Once more, Qualcomm (NASDAQ:QCOM) is the “same as it ever was” off and on the price chart. And for QCOM stock bulls, that spells opportunity. Let me explain.
Just when investors thought all of QCOM stock’s legal headaches were done, along comes the Justice Department. I’m referring to Qualcomm’s favorable settlement in late April against Apple (NASDAQ:AAPL) followed a month later by an unceremonious opposing verdict citing Qualcomm’s chip licensing patents business violates Fair, Reasonable and Non-Discriminatory (FRAND) standards.
InvestorPlace’s Dana Blankenhorn does a nice job of describing the nuts and bolts surrounding this most recent development in Qualcomm. It’s worth the read, in my view.
On the price chart, the two announcements were disruptive to QCOM stock, to say the least. Shares of Qualcomm exploded higher by 23% in the immediate aftermath of the AAPL stock news and roughly doubled those gains over the next five trading sessions for a net rally of about 46%. Conversely, on May 22, on the heels of the Federal Trade Commission Act ruling, QCOM plunged by nearly 11% on top of May’s existing broader market, trade-war-driven losses of about 14%.

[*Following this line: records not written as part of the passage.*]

/-- A recomputation of an entry that has changed in its slots and its reclaim timer (R11). -/
theorem recompute_stepped {s : State} {i : Fin 64} {e : Entry} (before : Entry) (b : Bool) {fed : Prop} (hf : fed) (hd : e.desc = s.signals[i].desc)
    (h1 : e.disagree = s.signals[i].disagree) (h2 : e.disagreement = s.signals[i].disagreement) (hv : before.view = s.signals[i].view)
    (hb : before.disagree = s.signals[i].disagree ∨ b = false) : Stepped b i fed s (recompute before b i (setEntry i e s)) := by
  unfold recompute
  dsimp only
  have T0 : (setEntry i (setEntry i e s).signals[i].select (setEntry i e s)) = setEntry i e.select s := by
    rw [setEntry_here]; unfold setEntry; simp only [State.setSignals_signals]
    show s.setSignals _ = s.setSignals _
    congr 1
    ext j hj; by_cases k : (i : Nat) = j <;> simp [k]
  rw [T0]
  have tab : ∀ j : Fin 64, j ≠ i → (setEntry i e s).signals[j] = s.signals[j] := fun j h => setEntry_other e s h
  generalize (setEntry i e s).signals = table at tab ⊢
  have S1o : ∀ j : Fin 64, j ≠ i → (setEntry i e.select s).signals[j] = s.signals[j] := fun j h => setEntry_other _ s h
  have S1i := setEntry_here i e.select s
  have S1c := setEntry_consumers i e.select s
  have S1t := (entryBecomes_setEntry (s := s) (i := i) (e := e.select) (by simpa using hd)).table
  have hsd : e.select.disagree = s.signals[i].disagree := by
    rw [← h1]; unfold Entry.select; dsimp only; split <;> (try split) <;> rfl
  have hsdt : e.select.disagreement = s.signals[i].disagreement := by
    rw [← h2]; unfold Entry.select; dsimp only; split <;> (try split) <;> rfl
  generalize setEntry i e.select s = s1 at S1o S1i S1c S1t ⊢
  have Ph := fun (j p : Fin 64) => judgePairs_here b i s1 (e := j) (p := p)
  have P := judgePairs_spec b i s1
  have Pt := (afterView_judgePairs b i s1).table
  have Pf : b = false → ∀ e : Fin 64, (judgePairs b i s1).signals[e].disagree = s1.signals[e].disagree := fun h => h ▸ judgePairs_marks i s1
  generalize judgePairs b i s1 = s2 at P Pt Pf Ph ⊢
  obtain ⟨N1, N2, N3⟩ := noticeEntry_here before i s2
  have No : ∀ j, j ≠ i → (noticeEntry before i s2).signals[j] = s2.signals[j] := fun j h => noticeEntry_other _ s2 h
  have Nc := noticeEntry_consumers before i s2
  have Nt := (afterView_noticeEntry before i s2).table
  generalize noticeEntry before i s2 = s3 at N1 N2 N3 No Nc Nt ⊢
  obtain ⟨Hs, Hc⟩ := handEffective_took i s3
  have Ht := (afterView_handEffective i s3).table
  generalize handEffective i s3 = s4 at Hs Hc Ht ⊢
  have R := reportPartners_spec table i s4
  generalize reportPartners table i s4 = t at R ⊢
  have Ri : t.signals[i] = s3.signals[i] := by rw [R.untouched i (.inr (.inl rfl)), Hs]
  have R4 : ∀ j : Fin 64, j ≠ i → s4.signals[j] = s2.signals[j] := fun j h => by rw [Hs, No j h]
  have s1dis : ∀ j : Fin 64, s1.signals[j].disagree = s.signals[j].disagree := fun j => by
    by_cases h : j = i
    · subst h; rw [S1i]; exact hsd
    · rw [S1o j h]
  have tdis : ∀ j : Fin 64, t.signals[j].disagree = s2.signals[j].disagree := fun j => by
    by_cases h : j = i
    · subst h; rw [Ri, N1]
    · rw [R.entries j, R4 j h]
  have tview : ∀ j : Fin 64, t.signals[j].view = s2.signals[j].view := fun j => by
    by_cases h : j = i
    · subst h; rw [Ri, N1]
    · rw [R.entries j, R4 j h]
  have ne : ∀ {j : Fin 64}, ¬ (j = i ∧ fed) → j ≠ i := fun h k => h ⟨k, hf⟩
  have view2 : ∀ j : Fin 64, j ≠ i → s2.signals[j].view = s.signals[j].view := fun j h => by rw [(P.kept j).view, S1o j h]
  have tent : ∀ j : Fin 64, t.signals[j] = { s2.signals[j] with reference := t.signals[j].reference } := fun j => by
    by_cases h : j = i
    · subst h; rw [Ri, N1]
    · rw [R.entries j, R4 j h]
  have s1marks : ∀ j : Fin 64, s1.signals[j].disagree = s.signals[j].disagree ∧ s1.signals[j].disagreement = s.signals[j].disagreement ∧
      s1.signals[j].desc = s.signals[j].desc := fun j => by
    by_cases h : j = i
    · subst h; rw [S1i]; exact ⟨hsd, hsdt, by simpa using hd⟩
    · rw [S1o j h]; exact ⟨rfl, rfl, rfl⟩
  refine ⟨fun _ j p hp hi _ => ?_, fun j h => ?_, fun j h k => ?_, fun j h k => ?_, fun _ => ?_, fun j h k => ?_, fun j h => ?_, fun j h => ?_, ?_⟩
  · obtain ⟨q, hq, h⟩ := Ph j p (by rw [(s1marks j).2.2]; exact hp) hi
    refine PairJudged.congr (e := s1.signals[j]) (f := t.signals[j]) (p := t.signals[p])
      (PairJudged.of_views (p := q) (by rw [hq, tview p, (P.kept p).view]) (by rw [← h]; exact tent j)) rfl rfl rfl rfl rfl
      (s1marks j).1.symm (s1marks j).2.1.symm
  · rw [tdis j] at h; rw [← s1dis j]; exact P.marks j h
  · have hj := ne h
    have kp : s1.signals[j].desc.partner ≠ some i := by rw [S1o j hj]; exact fun q => k ⟨q, hf⟩
    have K := P.others j hj kp
    rw [R.entries j, R4 j hj, K.1, K.2, S1o j hj]
    exact ⟨rfl, rfl⟩
  · have hj := ne h
    have : table[j].disagree = s4.signals[j].disagree := by
      rw [tab j hj, R4 j hj, ← tdis j]; exact k.symm
    rw [R.untouched j (.inr (.inr this)), R4 j hj, P.reference j, S1o j hj]
  · rw [Ri]; exact N2
  · have hj := ne h
    refine R.moved j ?_
    rw [R4 j hj]
    have : s1.signals[j].moved = false := by rw [S1o j hj]; exact k
    unfold Entry.moved at this ⊢
    rw [(P.kept j).view, P.reference j, (P.kept j).desc]
    exact this
  · rw [tview j, view2 j (ne h)]
  · by_cases hj : j = i
    · subst hj
      refine ((N3 ?_).took Ht.ports).took R.ports
      rw [tview j, tdis j] at h
      unfold entryChanged
      simp only [Bool.or_eq_true, bne_iff_ne]
      rcases h with h | h | h | h
      · exact .inl (.inl (.inl (.inr (by rw [hv]; exact h.symm))))
      · exact .inl (.inl (.inr (by rw [hv]; exact h.symm)))
      · exact .inl (.inr (by rw [hv]; exact h.symm))
      · refine .inr ?_
        rcases hb with hb | hb
        · rw [hb]; exact h.symm
        · exact absurd ((Pf hb j).trans (s1dis j)) h
    · rw [tview j, view2 j hj, tdis j] at h
      simp only [ne_eq, not_true_eq_false, false_or] at h
      refine R.reported j (List.mem_finRange j) hj ?_
      rw [tab j hj, R4 j hj]
      exact fun q => h q.symm
  · refine ⟨_, (((S1c.trans S1t.passage.isOn.symm S1t.lampSettings Pt.ports
      (ConsumersTook.of_eq (noGauge_of_ports P.ports) P.gauges (fun _ => by rw [P.lamps]) fun _ => by rw [P.lamps])).trans
      (S1t.trans Pt).passage.isOn.symm (S1t.trans Pt).lampSettings Nt.ports Nc).trans
      ((S1t.trans Pt).trans Nt).passage.isOn.symm ((S1t.trans Pt).trans Nt).lampSettings Ht.ports Hc).trans
      (((S1t.trans Pt).trans Nt).trans Ht).passage.isOn.symm (((S1t.trans Pt).trans Nt).trans Ht).lampSettings R.ports R.consumers,
      fun _ => ?_, fun j h => ?_⟩
    · simp [Ri]
    · have hj := ne h
      by_cases q : table[j].disagree = s4.signals[j].disagree
      · exact .inl (by simp only [hj, q, ne_eq, not_true_eq_false, and_false, if_false, List.append_nil])
      · refine .inr ⟨?_, ?_⟩
        · simp only [hj, q, ne_eq, not_false_eq_true, and_true, List.mem_finRange, if_true, if_false, List.nil_append]
          rw [R.entries j]
        · rw [tdis j, ← R4 j hj, ← tab j hj]
          exact fun k => q k.symm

In summary, the net legal wrangling looks like a victory lap for Qualcomm lawyers on the clock and appealing the decision. And similar to the drawn-out Apple litigation, a decision could take years. But if you look past the courtroom drama and onto the weekly QCOM stock price chart, the technical ruling says bullish investors could be in a winning position if history serves as any sort of precedent.
QCOM Stock Weekly Chart
In truth, the price action of the past month isn’t entirely the same as it ever was. The rally following the Apple news which drove QCOM stock well above longstanding channel resistance quashes that argument. Of course, that price action was good while it lasted. But its failure isn’t the end all, say all either.

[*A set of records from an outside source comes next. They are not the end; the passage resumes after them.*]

/-- Settles O29: the branches of the result, each with the pass moved on. -/
theorem senderResult : Obligations.SenderResult := by
  intro s p code sum taken i rest st d hp hs ht hst hd ha hch hl avg next w faulted
  have last := onConversion_last (code := code) hp hs ht hst hd ha
  refine ⟨fun hlow => completes_end rfl ?_, fun hlow hc hout => completes_finish rfl ?_, fun hlow hin hv => completes_finish rfl ?_,
    fun hlow hin hv => ?_⟩
  · rw [last, scanResult_discarded ⟨hlow, hch⟩]
    rfl
  · exact onConversion_windowFault hp hs ht hst hd ha hl (fun h => hlow h.1) (ScanSlot.windowFault_of_outside hc hout)
  · exact onConversion_curveFault hp hs ht hst hd ha hl (fun h => hlow h.1) (ScanSlot.windowFault_of_inside hin) hv
  · intro x vspd count z
    have taken : w.takeValue vspd d x = z := filterCount_eq vspd d x w
    refine completes_finish rfl ?_
    rw [last, scanResult_value (fun h => hlow h.1) (ScanSlot.windowFault_of_inside hin) hv]
    dsimp only
    rw [if_neg hch, taken]
    have delivered := deliver_spec (.analog d.channel) (.value (filterOutput z.y)) (setScanState i z s) hl
    generalize deliver (.analog d.channel) (.value (filterOutput z.y)) (setScanState i z s) = m at delivered ⊢
    rw [openSlot_congr (show m.conv.settings = s.conv.settings from delivered.table.convSettings)]
    exact (delivered.setPass next).ended (finishEvent_eventEnd s (setPass next m))

/-! ## Gauges held and resumed -/

theorem Gauge.hold_eq (c : CycleState) (g : Gauge) (hd : g.driven c = true) (hs : g.state ≠ .held) :
    g.hold c = { g with state := .held, remembered := some g.state, velocity := 0 } := by
  simp [Gauge.hold, hd, hs]

theorem Gauge.hold_stays (c : CycleState) (g : Gauge) (h : g.driven c = false ∨ g.state = .held) : g.hold c = g := by
  rcases h with h | h <;> simp [Gauge.hold, h]

theorem Gauge.resume_stays (c : CycleState) (v : View) (g : Gauge) (h : g.state ≠ .held) : g.resume c v = g := by
  unfold Gauge.resume
  split
  · rfl
  · simp [h]

theorem holdsOrReleases_hold (c : CycleState) : HoldsOrReleases fun _ g => g.hold c := by
  refine .inl fun _ g h => ?_
  beta_reduce at h ⊢
  by_cases hd : g.driven c = true
  · by_cases hs : g.state = .held
    · rw [Gauge.hold_stays c g (.inr hs)] at h
      exact absurd rfl h
    · rw [Gauge.hold_eq c g hd hs]
  · rw [Gauge.hold_stays c g (.inl (by simpa using hd))] at h
    exact absurd rfl h

theorem holdsOrReleases_resume (c : CycleState) : HoldsOrReleases fun v g => g.resume c v := by
  refine .inr fun v g h => ?_
  beta_reduce at h
  by_contra hs
  exact h (by rw [Gauge.resume_stays c v g hs])

section
variable {gs : GaugeSettings} {g : Gauge} (c : CycleState) (v : View)

theorem Gauge.resume_homing (hs : g.settings = some gs) (hh : g.state = .held) (hr : g.remembered = some .homing) :
    g.resume c v = { g.enterHoming gs with remembered := none } := by
  simp only [Gauge.resume, hs, hh, hr, if_true]

theorem Gauge.resume_sweep (hs : g.settings = some gs) (hh : g.state = .held) (hr : g.remembered = some .sweep) :
    g.resume c v = Gauge.arrive gs v { g with state := .sweep, remembered := none, velocity := 0 } := by
  simp only [Gauge.resume, hs, hh, hr, if_true]

theorem Gauge.resume_tracking (hs : g.settings = some gs) (hh : g.state = .held) {m : GaugeState} (hr : g.remembered = some m)
    (hm : m = .tracking ∨ m = .parking ∨ m = .parked) :
    let back : Gauge :=
      { g with state := if m = .parking ∧ g.position = g.target then .parked else m, remembered := none, velocity := 0 }
    g.resume c v = if c = .starting ∨ c = .run then back.effectiveUpdate c v else back := by
  intro back
  have parked : Gauge.parkIfAtRest { g with state := m, remembered := none, velocity := 0 } = back := by
    rw [Gauge.parkIfAtRest_eq]
    simp only [true_and, back]
  have resumed : g.resume c v = if c.isOn then back.effectiveUpdate c v else back := by
    rw [← parked]
    rcases hm with rfl | rfl | rfl <;> simp only [Gauge.resume, hs, hh, hr, if_true, Option.getD]
  rw [resumed]
  simp only [CycleState.isOn_iff]

end

/-! ## The supply judged -/

theorem GaugesBecome.ended {g : Fin 6 → Gauge} {u t w : State} (h : GaugesBecome g u t) (k : EventEnd t w) : GaugesBecome g u w where
  gauges i := by rw [k.gauges]; exact h.gauges i
  signals := k.signals.trans h.signals
  claims := h.claims.trans k.lamps
  table := h.table.trans k.table
  items i hi := (h.items i hi).took k.ports
  silent := h.silent.trans (k.silent.mono fun _ n i e => (n (e ▸ ofTable_gauge i)).elim)
  state := by rw [k.cycle]; exact h.state
  cycle hc := (h.cycle (by rwa [k.cycle] at hc)).took k.ports

theorem GaugesBecome.setPass {g : Fin 6 → Gauge} {u t : State} (h : GaugesBecome g u t) (p : Option Pass) :
    GaugesBecome g (Machine.setPass p u) (Machine.setPass p t) :=
  { h with table := { h.table with convPass := rfl } }

theorem GaugesBecome.refl (s : State) : GaugesBecome (fun k => s.gauges[k]) s s where
  gauges _ := rfl
  signals := rfl
  claims := .refl _
  table := .refl s
  items k h := by rw [gaugeNotice_self] at h; cases h
  silent := .refl s _
  state := (if_pos fun _ => rfl).symm
  cycle h := absurd rfl h

/-- The supply state replaced: its conditions, and every gauge held or resumed (R74, R103, R104). -/
theorem changeSupply_becomes (new : Supply) (n : Nat) (s : State) :
    GaugesBecome
      (fun k =>
        if s.conv.supply ≠ .low ∧ new = .low then s.gauges[k].hold s.cycle.state
        else if s.conv.supply = .low ∧ new ≠ .low then s.gauges[k].resume s.cycle.state (gaugeView s s.gauges[k])
        else s.gauges[k])
      (setCond .supplyHigh (new == .high) (setCond .supplyLow (new == .low) (s.setConv { s.conv with supply := new, lowCount := n })))
      (changeSupply new n s) := by
  unfold changeSupply
  dsimp only
  generalize hX : setCond .supplyHigh (new == .high) (setCond .supplyLow (new == .low)
    (s.setConv { s.conv with supply := new, lowCount := n })) = X
  have gauges : X.gauges = s.gauges := hX ▸ rfl
  have signals : X.signals = s.signals := hX ▸ rfl
  by_cases enters : s.conv.supply ≠ .low ∧ new = .low
  · have held := gaugesBecome_forGauges (fun _ g => g.hold_settings s.cycle.state) (holdsOrReleases_hold s.cycle.state)
      (EventEnd.refl (forGauges (fun _ g => g.hold s.cycle.state) X))
    simpa only [if_pos enters, gauges] using held
  · by_cases leaves : s.conv.supply = .low ∧ new ≠ .low
    · have resumed := gaugesBecome_forGauges (Gauge.resume_settings s.cycle.state) (holdsOrReleases_resume s.cycle.state)
        (EventEnd.refl (forGauges (fun v g => g.resume s.cycle.state v) X))
      simpa only [if_neg enters, if_pos leaves, gauges, gaugeView_congr signals] using resumed
    · simpa only [if_neg enters, if_neg leaves, gauges] using GaugesBecome.refl X

/-- Settles O30: the branches of AN15's result, and the gauges by their states. -/
theorem supplyResult : Obligations.SupplyResult := by
  refine ⟨fun s p code sum taken i rest st d hp hs ht hst hd ha hch hl => ?_, fun c g => ⟨g.hold_eq c, g.hold_stays c,
    fun h v => g.resume_stays c v h, g.driven_iff c⟩, fun c v g gs hs hh => ⟨g.resume_homing c v hs hh, fun hr hne => ?_,
    fun m hr hm => g.resume_tracking c v hs hh hr hm, fun hr heq => ?_⟩⟩
  · intro avg next faulted
    have low : ¬ (s.conv.supply = .low ∧ d.channel ≠ 15) := fun h => h.2 hch
    refine ⟨fun hin hv => ?_, fun hc hout => completes_finish rfl ?_, fun hin hv => completes_finish rfl ?_⟩
    · intro z V r
      refine completes_finish rfl ?_
      rw [onConversion_last hp hs ht hst hd ha, scanResult_value low (ScanSlot.windowFault_of_inside hin) hv]
      dsimp only
      rw [if_pos hch, hch]
      have delivered := deliver_spec (.analog 15) (.value V) (setScanState i z s) hl
      generalize deliver (.analog 15) (.value V) (setScanState i z s) = m at delivered ⊢
      have supply : m.conv.supply = s.conv.supply := delivered.table.supply
      have judged : judgeSupply V m.conv.supply m.conv.lowCount = r := by
        rw [supply, show m.conv.lowCount = s.conv.lowCount from delivered.table.lowCount]
      have became : supplyJudgement (filterOutput z.y) m = changeSupply r.1 r.2 m := by
        rw [← judged]
        rfl
      have changed := (changeSupply_becomes r.1 r.2 m).setPass next
      have settings : (changeSupply r.1 r.2 m).conv.settings = s.conv.settings :=
        (changeSupply_becomes r.1 r.2 m).table.convSettings.trans delivered.table.convSettings
      rw [became, openSlot_congr settings]
      generalize changeSupply r.1 r.2 m = n at changed ⊢
      have ended := finishEvent_eventEnd s (setPass next n)
      have notice := finishEvent_noticed (before := s) (s := setPass next n)
      change ∃ u, _ ∧ _ ∧ (_ → noticed cycleItem (finishEvent s (setPass next n)))
      have finished := changed.ended ended
      rw [supply] at finished
      exact ⟨setPass next m, delivered.setPass next, finished, fun h => notice fun hv =>
        h ((congrArg CycleView.supply hv).symm.trans finished.table.supply)⟩
    · exact hch ▸ onConversion_windowFault hp hs ht hst hd ha hl low (ScanSlot.windowFault_of_outside hc hout)
    · exact hch ▸ onConversion_curveFault hp hs ht hst hd ha hl low (ScanSlot.windowFault_of_inside hin) hv
  · rw [Gauge.resume_sweep c v hs hh hr, Gauge.arrive_moving]
    rw [Gauge.atRest_iff]
    exact fun ⟨_, h⟩ => hne h
  · intro back
    have rests : back.atRest = true := (Gauge.atRest_iff _).2 ⟨rfl, heq⟩
    rw [Gauge.resume_sweep c v hs hh hr]
    change (g.leg = .out → back.arrive gs v = _) ∧ (g.leg ≠ .out → back.arrive gs v = _)
    rw [back.arrive_sweep gs v rests rfl, Gauge.endLeg]
    exact ⟨fun h => if_pos h, fun h => if_neg h⟩

end Sys2Proof.Machine
end

section
/-! Proofs: what the end of every event establishes in the telltale unit: the claims resolved, the FAILED flags and TELLTALE_FAILED
(R117 to R119, R122, R126). -/

namespace Sys2Proof.Machine

/-! ## Facts that the end of every event establishes -/

/-- A fact `P` that the end of every event establishes under a condition `N` on the settings, that the end of a frame keeps, and that holds behind
a power-on reset. -/
structure EstablishedAtEnd (N P : State → Prop) : Prop where
  settings : ∀ {s t}, FormsKept s t → N s → N t
  finish : ∀ b u, N u → P (finishEvent b u)
  frame : ∀ p f u, P u → P (finishFrame p f u)
  reset : ∀ strap u, P (powerOn strap u)

section
variable {N P : State → Prop}

theorem EstablishedAtEnd.advance (h : EstablishedAtEnd N P) (p : Port) {s : State} (hn : N s) (hs : P s) : P (advanceFrame p s) := by
  unfold advanceFrame
  split
  · exact hs
  next f hf =>
    split
    · exact h.frame p f s hs
    next q rest hr =>
      have taken (x : PortState) : FormsKept s (setPort p x s) := ⟨id, id⟩
      exact h.finish _ _ (h.settings ((taken _).trans (formsKept_runRequest _ p q)) hn)

theorem EstablishedAtEnd.complete (h : EstablishedAtEnd N P) (before : State) {u : State} (hn : N u) : P (complete before u) :=
  (runFrames_keeps (P := fun t => N t ∧ P t)
    (fun p s _ ht => ⟨h.settings (formsKept_advanceFrame s p) ht.1, h.advance p ht.1 ht.2⟩) (finishEvent before u)
    ⟨h.settings (finishEvent_eventEnd before u).forms hn, h.finish before u hn⟩).2

/-- Every step keeps such a fact. -/
theorem EstablishedAtEnd.step (h : EstablishedAtEnd N P) {s t : State} (hn : N s) (hs : P s) (k : step s = .next t) : P t := by
  rcases step_cases k with rfl | ⟨c, rest, -, hc⟩
  · exact hs
  · rcases exec_forms (s := s.setPending rest) c with ⟨strap, rfl, hp⟩ | ⟨u, hu, forms⟩
    · obtain rfl : powerOn strap (s.setPending rest) = t := Host.Outcome.next.inj (hp.symm.trans hc)
      exact h.reset _ _
    · obtain rfl : Machine.complete (s.setPending rest) u = t := Host.Outcome.next.inj (hu.symm.trans hc)
      have queued : FormsKept s (s.setPending rest) := ⟨id, id⟩
      exact h.complete _ (h.settings (queued.trans forms) hn)

end

/-! ## The telltales under R110 -/

section
variable {st : LampSettings} {c : Configuration}

theorem lampSettings_telltale (i : Fin 40) : (lampSettings c.normal).telltales[i] = normalTelltale i c.telltales[i] := by
  simp [lampSettings, Configuration.normal]

/-- The telltales on which the aggregation and fallback claims are judged: under R110 neither TT0 nor TT1 (R118, R119). -/
def Aggregated (i : Fin 40) (d : TelltaleDesc) : Prop :=
  (i ≠ 0 ∧ d.colour = .red ∧ d.lampClass = .mandatory) ∨ (i ≠ 1 ∧ d.colour = .amber) ∨ d.render = .screen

Despite shares of Qualcomm failing to hold a couple key Fibonacci levels, prior highs and former resistance channel line during May’s corrective counterattack, the opportunity for contrarian-minded bullish investors is building right here, right now. As the weekly chart illustrates, higher highs and lows are still very much a part of the Qualcomm price chart. That’s bullish as far as QCOM’s uptrend dating back to 2016 is concerned.
But there’s more too.
Entering this trading week, a candlestick doji or hammer-like pattern low has been confirmed deep in value territory at the 62% Fibonacci retracement level. This further builds the case for Qualcomm bulls. However, I wouldn’t buy shares just yet as the weekly stochastics isn’t supporting a technical low at this juncture.
QCOM Stock Trade
My recommendation is to buy QCOM stock above $70.24 as long as the weekly doji low remains intact. The improvised signal is roughly $3, or about 4.5% above Monday’s intraday trading. This entry forfeits some upside in favor of waiting for momentum to build if Qualcomm shares can reclaim their 2014 high and the failed 50% retracement level.

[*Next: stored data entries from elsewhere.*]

-- ==== Sys2Proof/Decode.lean ====
section
/-! DEFINITION. The words of commands. The table of operations and events gives no row any bits: a command is not a word
but an event with operands, so no word spells one. -/

namespace Sys2Proof

/-- The command that a word spells: none, since the table gives no row any bits. -/
def decodeTableWord (_ _ : Nat) : Option Instr := none

end Sys2Proof
end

For money management, a stop below $64.24 allows for modest wiggle room beneath the candlestick pattern. This also keeps risk contained to just over 9%. In conjunction with upside potential where filling the gap near $77.50 looks realistic (and even Qualcomm’s recent May high of $90.34 isn’t entirely out of the question), bulls have a winning strategy in the trade war against bears.
Investment accounts under Christopher Tyler’s management do not currently own positions in any securities mentioned in this article. The information offered is based upon Christopher Tyler’s observations and strictly intended for educational purposes only; the use of which is the responsibility of the individual. For additional options-based strategies, related musings or to ask a question, you can find and follow Chris on Twitter @Options_CAT and StockTwits.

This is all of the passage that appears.